Those of you not living in the United States may not understand the odd complexity of the marijuana laws across the country.
The states have been serving as laboratories of democracy. It is “a phrase popularized by U.S. Supreme Court Justice Louis Brandeis…to describe how a ‘state may, if its citizens choose, serve as a laboratory; and try novel social and economic experiments without risk to the rest of the country.'”
Though marijuana remained on the federal books as a controlled substance, the US Justice Department had agreed not to go after users and sellers who were operating legally in their states. That is, until early 2018, when the Justice Department rescinded that policy.
The Rockefeller Institute of Government released a policy brief on how U.S. Attorney General Jeff Sessions’s recent actions put the Justice Department on a collision course with states. Know what to do and can marijuana actually help for PTSD treatment?

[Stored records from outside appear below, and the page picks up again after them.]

/-- SET_RUN, CLEAR_RUN and SET_IMAGE on configured windows (R44, R45). A window number above 15 in SET_RUN and SET_IMAGE is
refused as BAD-ARGUMENT (log 18), and CLEAR_RUN takes any of the four runs of a window of any kind (log 19). -/
def Obligations.ContentCommands : Prop :=
  ∀ (s : State) (n run x y box align colour opacity kind team line addr pitch width height : Nat) (payload : List Byte),
    let w := s.render.window n
    let cmd : Instr := .setRun n run x y box align colour opacity kind team line payload
    let runs := fun (cmd : Instr) (r : Option TextRun) =>
      ∃ t v, Carries cmd [.render] s t ∧ Requested s t n v ∧ v = { w with runs := v.runs } ∧ tget v.runs run none = r ∧
        ∀ k, k ≠ run → tget v.runs k none = tget w.runs k none
    let outside := 3 < run ∨ 8191 < x ∨ 511 < y ∨ box = 0 ∨ 8192 < box ∨ 2 < align ∨ 6 < kind
    let badImage := addr % 32 ≠ 0 ∨ pitch % 32 ≠ 0 ∨ 65536 < pitch ∨ width = 0 ∨ 8192 < width ∨ pitch < width * 4 ∨ height = 0 ∨
      512 < height ∨ 34359738368 < addr + height * pitch
    (15 < n → TurnedAway cmd s .badArgument ∧ TurnedAway (.setImage n addr pitch width height) s .badArgument ∧
      TurnedAway (.clearRun n run) s .badArgument) ∧
    (n ≤ 15 → w.config = none → TurnedAway cmd s .wrongState ∧ TurnedAway (.setImage n addr pitch width height) s .wrongState) ∧
    (∀ c, n ≤ 15 → w.config = some c →
      (c.kind = .image → TurnedAway cmd s .wrongState) ∧
      (c.kind ≠ .image → TurnedAway (.setImage n addr pitch width height) s .wrongState) ∧
      (c.kind ≠ .image → outside ∨ (c.kind = .ticker ∧ 0 < run) → TurnedAway cmd s .badArgument) ∧
      (c.kind ≠ .image → kind = 0 → payload.length % 2 = 1 ∨ 64 < payload.length ∨ (∃ code ∈ codesOf payload, 1023 < code) →
        TurnedAway cmd s .badArgument) ∧
      (c.kind ≠ .image → (kind = 3 ∨ kind = 5 ∨ kind = 6) → 1 < team → TurnedAway cmd s .badArgument) ∧
      (c.kind ≠ .image → kind = 6 → 2 < line → TurnedAway cmd s .badArgument) ∧
      (∀ a src, c.kind ≠ .image → ¬ outside → ¬ (c.kind = .ticker ∧ 0 < run) → alignOf align = some a →
        runSourceOf kind team line payload = some src →
        runs cmd (some ⟨x, y, box, a, pixelOf colour, min opacity 255, src⟩)) ∧
      (3 < run → TurnedAway (.clearRun n run) s .badArgument) ∧
      (run ≤ 3 → runs (.clearRun n run) none) ∧
      (c.kind = .image → badImage → TurnedAway (.setImage n addr pitch width height) s .badArgument) ∧
      (c.kind = .image → ¬ badImage →
        ∃ t, Carries (.setImage n addr pitch width height) [.render] s t ∧
          Requested s t n { w with image := some ⟨addr, pitch, width, height⟩ }))

/-- SET_OVERLAY_STORE: refusals, and the loss of every configured window's image with a request for each (R40). -/
def Obligations.OverlayStoreCommand : Prop :=
  ∀ (s : State) (base : Nat),
    let bad := base % 8388608 ≠ 0 ∨ 34359738368 < base + 134217728 ∨
      ∃ a, base ≤ a ∧ a < base + 134217728 ∧ ((s.apertureBase ≤ a ∧ a < s.apertureBase + 1048576) ∨
        ∃ p, s.capture.pool = some p ∧ p.base ≤ a ∧ a < p.base + p.count * p.stride)
    (bad → TurnedAway (.setOverlayStore base) s .badArgument) ∧
    (¬ bad → s.render.job ≠ none → TurnedAway (.setOverlayStore base) s .inUse) ∧
    (¬ bad → s.render.job = none →
      ∃ t, Carries (.setOverlayStore base) [.render] s t ∧
        t.render = { s.render with overlay := some base, windows := t.render.windows, queue := t.render.queue } ∧
        (∀ n, n < 16 → t.render.window n =
          if (s.render.window n).config = none then s.render.window n
          else { s.render.window n with frontPresent := false, back := .empty, scroll := 0 }) ∧
        t.render.queue = s.render.queue ++ (List.range 16).filter fun n =>
          decide ((s.render.window n).config ≠ none ∧ n ∉ s.render.queue))

/-- LOAD_FONT from its command to its end (R47): its refusals, the wait for the job in flight, the loading of the index table, and
the finish, at which the records that lie in Table 3-3, with a new code and a stream within frame DRAM, stand in the index in
table order, and the results are the numbers entered and skipped. -/
def Obligations.FontLoading : Prop :=
  ∀ (s : State) (base count advance : Nat),
    let bad := base % 32 ≠ 0 ∨ 1024 < count ∨ 34359738368 < base + 16 * count
    (bad → TurnedAway (.loadFont base count advance) s .badArgument) ∧
    (¬ bad → s.render.job ≠ none →
      ∃ t l, Completes (.loadFont base count advance) [.render] s t ∧
        t.render = { s.render with load := some l, nextJob := s.render.nextJob + 1 } ∧
        l.base = base ∧ l.count = count ∧ l.advance = min advance 96 ∧ l.loading = false) ∧
    (¬ bad → s.render.job = none → s.render.toEnter = [] → s.scheduler.waiters = [] → s.scheduler.queue.length < 128 → 0 < count →
      base / 8192 = (base + 16 * count - 1) / 8192 →
      ∃ t l, Completes (.loadFont base count advance) [.render, .scheduler] s t ∧
        t.render = { s.render with
          load := some l, nextJob := s.render.nextJob + 1, glyphs := [], fontBase := some base, advance := min advance 96 } ∧
        l.base = base ∧ l.count = count ∧ l.loading = true ∧ l.piecesLeft = 1 ∧
        t.queued = s.queued ++ [(false, base, (16 * count + 31) / 32, [], .fontRead l.number 0)]) ∧
    (∀ l, s.render.load = some l → l.loading = true → l.piecesLeft = 0 →
      ∃ t, Completes .fontLoadFinish [.render, .reader] s t ∧
        t.render = { s.render with
          load := none, glyphs := t.render.glyphs, windows := t.render.windows, queue := t.render.queue } ∧
        List.Sublist t.render.glyphs l.records ∧ (t.render.glyphs.map (·.code)).Nodup ∧
        (∀ g ∈ t.render.glyphs, g.code ≤ 1023 ∧ 1 ≤ g.width ∧ g.width ≤ 64 ∧ 1 ≤ g.height ∧ g.height ≤ 96 ∧ g.top ≤ 127 ∧
          g.advance ≤ 96 ∧ g.length ≤ 3072 ∧ l.base + g.offset + g.length ≤ 34359738368) ∧
        (∀ g ∈ l.records, g.code ≤ 1023 → 1 ≤ g.width → g.width ≤ 64 → 1 ≤ g.height → g.height ≤ 96 → g.top ≤ 127 →
          g.advance ≤ 96 → g.length ≤ 3072 → l.base + g.offset + g.length ≤ 34359738368 →
          ∃ h ∈ t.render.glyphs, h.code = g.code) ∧
        (∀ n c, n < 16 → (s.render.window n).config = some c → c.kind = .text ∨ c.kind = .ticker →
          n ∈ t.render.queue ∨ (InJob s n ∧ (t.render.window n).dirty = true)) ∧
        t.reader.lastResult = some (.done t.render.glyphs.length (l.count - t.render.glyphs.length)) ∧
        (∀ b n a, s.reader.stage = .carrying (.loadFont b n a) →
          t.reader.stage = .ended (.done t.render.glyphs.length (l.count - t.render.glyphs.length))))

Even members of the GOP have blasted the new policy. US Rep. Dana Rohrabacher (R-CA) said, “By attacking the will of the American people, who overwhelmingly favor marijuana legalization, Jeff Sessions has shown a preference for allowing all commerce in marijuana to take place in the black market, which will inevitably bring the spike in violence he mistakenly attributes to marijuana itself.
“He is doing the bidding of an out-of-date law enforcement establishment that wants to wage a perpetual weed war and seize private citizens’ property in order to finance its backward ambitions.”
This issue has affected my job. Even before the Sessions ruling, but since January 20, 2017, the SBDCs have cautiously determined that they cannot knowingly serve a business associated with marijuana, even in states where it’s legal.
Moreover, there is a very real fear that if centers were to go after alternative funding to serve those businesses, they could lose their SBA (federal) funding. So I can’t answer a reference question on the topic, or even refer them to NORML or another organization.
US Senator Cory Booker (D-NJ) wrote: “For decades, the failed war on drugs has locked up millions of nonviolent drug offenders, especially for marijuana-related offenses. This has wasted human potential, torn apart families and communities, and squandered massive sums of taxpayer dollars.”
He has introduced the Marijuana Justice Act, which will remove marijuana from the list of federally controlled substances. I’m personally agnostic about marijuana use, but am vehemently opposed to its recriminalization.